Punjabi Text To Speech Help for People with Cognitive Disabilities
Department of Science & Technology
Year 2011 to 2013
The proposed project is a multi disciplinary project involving Cognitive Science, Computer Science and Linguistics. The objective of project is to develop a text-to-speech (TTS) synthesis system for Punjabi language as a helping aid to the persons with cognitive disabilities like dyslexia, visual comprehension and other learning disabilities. This TTS system will be used as an add-on tool embedded with web browsers that will enable the browser to read aloud a website in Punjabi language.
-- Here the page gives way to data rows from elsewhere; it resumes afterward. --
/-- A wait of the sequencer: the instruction stays at the pc, and the clk of the wait count from here on; after 2^32 of them it traps
WATCHDOG with the kind of the wait (R329). -/
def stall (s : State) (kind : Nat) : Out :=
  if s.waitClk > Config.watchdogClk then .next (s.trapAt ⟨.watchdog, kind, 0⟩ s.keptWait)
  else .next { s with waitClk := max s.waitClk 1, waitKind := kind }

/-- A wait that no watchdog ends: an access that another device or the L1 has not answered yet. -/
def hold (s : State) : Out := .next s

/-- The instruction runs only with its scalar registers declared, else REGBOUND (R153). -/
def withRegs (s : State) (rs : List Reg) (k : Out) : Out :=
  if s.regsOk rs then k else trapNow s { cause := .regbound }

/-! Translation -/

/-- What an access needs of a page. -/
inductive Access where
  | load | store | atomic | fetch
  deriving DecidableEq, Repr

/-- The level-l index of a virtual address (R78). -/
def vaIndex (va level : Nat) : Nat := va / 2 ^ (43 - 9 * level) % 512

/-- Bytes that a leaf of a level maps (R78). -/
def pageSize (level : Nat) : Nat := 2 ^ (43 - 9 * level)

/-- A trap of a translation. -/
def xlate (detail va : Nat) : Trap := ⟨.xlate, detail, BitVec.ofNat 64 va⟩

namespace Leaf

/-- The fields of a leaf (R79). -/
def w (l : Word) : Bool := l.getLsbD 1
def x (l : Word) : Bool := l.getLsbD 2
def pk (l : Word) : Bool := l.getLsbD 3
def mode (l : Word) : Nat := (l.extractLsb' 4 3).toNat
def ordered (l : Word) : Bool := l.getLsbD 7
def mth (l : Word) : Nat := (l.extractLsb' 8 4).toNat
def pkf (l : Word) : Nat := (l.extractLsb' 12 4).toNat
def peer (l : Word) : Nat := (l.extractLsb' 16 14).toNat
def frame (l : Word) : Nat := (l.extractLsb' 32 32).toNat

end Leaf

/-- The frames that are known to be packed, with what a leaf says of its own (R84): a home learns it from the page tables that are
walked, and the last one holds (DESIGN CHOICE, log entry 53). -/
def DeviceRegs.notePacked (d : DeviceRegs) (leaf : Word) (size : Nat) : DeviceRegs :=
  if Leaf.mode leaf ≠ 0 ∧ Leaf.mode leaf ≠ 4 then d
  else
    let pa := Leaf.frame leaf * 65536
    let rest := d.packed.filter fun f => f.1 ≠ pa
    { d with packed := if Leaf.pk leaf then (pa, size, Leaf.pkf leaf) :: rest else rest }

/-- The location at which every agent but a raw copy sees a byte of local memory: packed frames expanded (R85, R299). -/
def DeviceRegs.viewOf (d : DeviceRegs) (pa : Nat) : Nat :=
  match d.packed.find? fun f => f.1 ≤ pa ∧ pa < f.1 + f.2.1 with
  | some f => regionBase (packView f.2.2 f.2.1) + pa
  | none => pa

/-- The first PA of the stacked store of a die, and bytes of its window (R74). -/
def stackBase (d : Nat) : Nat := 0xC000000000 + d * 0x10000000

/-- Where a local physical address lies (R74, R77): HBM, a stacked store, beyond a stacked store, or nowhere. -/
inductive PhysKind where
  | hbm | stacked | beyond | reserved
  deriving DecidableEq, Repr

/-- The target of a physical address (R74, R77). -/
def physKind (ss : Vector Word 4) (pa : Nat) : PhysKind :=
  if pa < 0xC000000000 then .hbm
  else if pa < stackBase 4 then
    let d := (pa - stackBase 0) / 0x10000000
    let size := ((ss.getD d 0).extractLsb' 0 4).toNat * 2 ^ 25
    if (pa - stackBase 0) % 0x10000000 < size then .stacked else .beyond
  else .reserved

/-- The die of a physical address's home (R75, R77). -/
def homeDie (pa : Nat) : Nat :=
  if pa < 0xC000000000 then pa / 4096 % 12 / 3 else (pa - stackBase 0) / 0x10000000 % 4

/-- The home slice of a physical address (R75, R77). -/
def homeSlice (pa : Nat) : Nat :=
  if pa < 0xC000000000 then
    let u := pa / 4096
    (u % 12 / 3) * 64 + (u / 12 % 2) * 32 + pa / 128 % 32
  else homeDie pa * 64 + pa / 128 % 64

/-- The checks of a leaf (R80), for the address it translates. -/
def leafCheck (ss : Vector Word 4) (level va : Nat) (e : Word) : Option Trap :=
  let m := Leaf.mode e
  if level = 3 ∧ e.getLsbD 31 then some (xlate 11 va)
  else if e.getLsbD 30 then some (xlate 11 va)
  else if 6 ≤ m then some (xlate 4 va)
  else if (level = 2 ∧ Leaf.frame e % 2 ^ 9 ≠ 0) ∨ (level = 1 ∧ Leaf.frame e % 2 ^ 18 ≠ 0) then some (xlate 5 va)
  else if Leaf.pk e ∧ m ≠ 0 then some (xlate 6 va)
  else
    let pa := Leaf.frame e * 65536 + va % pageSize level
    if m = 0 ∧ physKind ss pa ≠ .hbm then some (xlate 7 va)
    else if m = 4 then
      match physKind ss pa with
      | .stacked => none
      | .beyond => some (xlate 10 va)
      | _ => some (xlate 7 va)
    else none

/-- Reads an 8-byte page-table entry at its home, as published (R81); a poisoned one faults ECCUNC with detail 6, and one in a stack
that has failed with detail 1 (R337, R368).
DEDUCED: log entry 25. -/
def readPte (s : State) (va a : Nat) : Except Trap Word :=
  if s.memory.poison.any (· = a / 64 * 64) then .error ⟨.eccunc, 6, BitVec.ofNat 64 va⟩
  else if s.stackFailed a then .error ⟨.eccunc, 1, BitVec.ofNat 64 va⟩
  else .ok (BitVec.ofNat 64 (bytesToNat (Mem.readBytes s.memory.home a 8)))

/-- The walk from a table at a level (R78 to R80). `fuel` counts the levels left. -/
def walkFrom (s : State) (va : Nat) : (fuel table level : Nat) → Except Trap (Word × Nat)
  | 0, _, _ => .error (xlate 1 va)
  | fuel + 1, table, level =>
    match readPte s va (table + 8 * vaIndex va level) with
    | .error t => .error t
    | .ok e =>
      if ¬ e.getLsbD 0 then .error (xlate 1 va)
      else if level = 0 ∧ e.getLsbD 31 then .error (xlate 2 va)
      else if level = 3 ∨ e.getLsbD 31 then
        match leafCheck s.device.sscfg level va e with
        | some t => .error t
        | none => .ok (e, pageSize level)
      else if (e &&& 0x000000007FF0FFFE) ≠ 0 then .error (xlate 3 va)
      else walkFrom s va fuel (Leaf.frame e * 65536 + (e.extractLsb' 16 4).toNat * 4096) (level + 1)

namespace State

/-- The die of the core in focus (R4). -/
def die (s : State) : Nat := s.core.toNat / 64

/-- The cluster of the core in focus (R4). -/
def cluster (s : State) : Nat := s.core.toNat / 4

/-- A TLB entry translates an address of an address space. -/
def covers (asn : BitVec 16) (va : Nat) (e : TlbEntry) : Bool := e.asn = asn ∧ e.base ≤ va ∧ va < e.base + e.size

/-- The entry of a shared TLB's unit that translates an address. -/
def sharedEntry (l : List (Nat × TlbEntry)) (unit : Nat) (asn : BitVec 16) (va : Nat) : Option TlbEntry :=
  (l.find? fun p => p.1 = unit ∧ covers asn va p.2).map (·.2)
With more and more electronic data becoming available online, software’s with this TTS system as add-on tool will be helpful for information dissemination, as the user who can not read Punjabi but can understand it will then be able to get the information contained in a document/webpage by listening to it. This type of assistive technology can be particularly helpful to individuals with cognitive disabilities, visually impaired persons and old people who find it difficult to read from the computer screen.
The project work will be carried out as per the following steps:
Text pre-processing: The input text will be first normalized to resolve the various ambiguities preset in the input text, so that the system would be able to speak out the input text intelligently. This will include:
Transforming the words to the form as these are spoken by the native speakers. The native speaker does not speak the words as these are written. So, these will be transformed to the required form to increase the naturalness.
Schwa deletion will be performed on the words of the input text.
Syllabification of the words of the input text.
Preparation of Punjabi Speech Database: Punjabi speech database of syllable sounds will be developed after a thorough statistical analysis of Punjabi syllables over the carefully selected Punjabi corpus.
Development of a system that will concatenate the sounds of the syllables of the input Punjabi words.
Normalisation of the synthesized speech to eliminate/reduce the discontinuities at the concatenation points by using the Digital Signal Processing techniques.
Embedding Emotions: Applying the rules to make the system capable to produce output speech in different voices like male or female and in different emotions.
Enabling this TTS system to be integrated with existing software like web-browsers, editors etc.
Time Schedule of Activities through BAR Diagram
1) Text preprocessing
2) Creation of speech database
3) Transcription module
4) Synthesis module
5) Normalisation and Emotion Embedding
6) Integration with web browser, OCR and word processor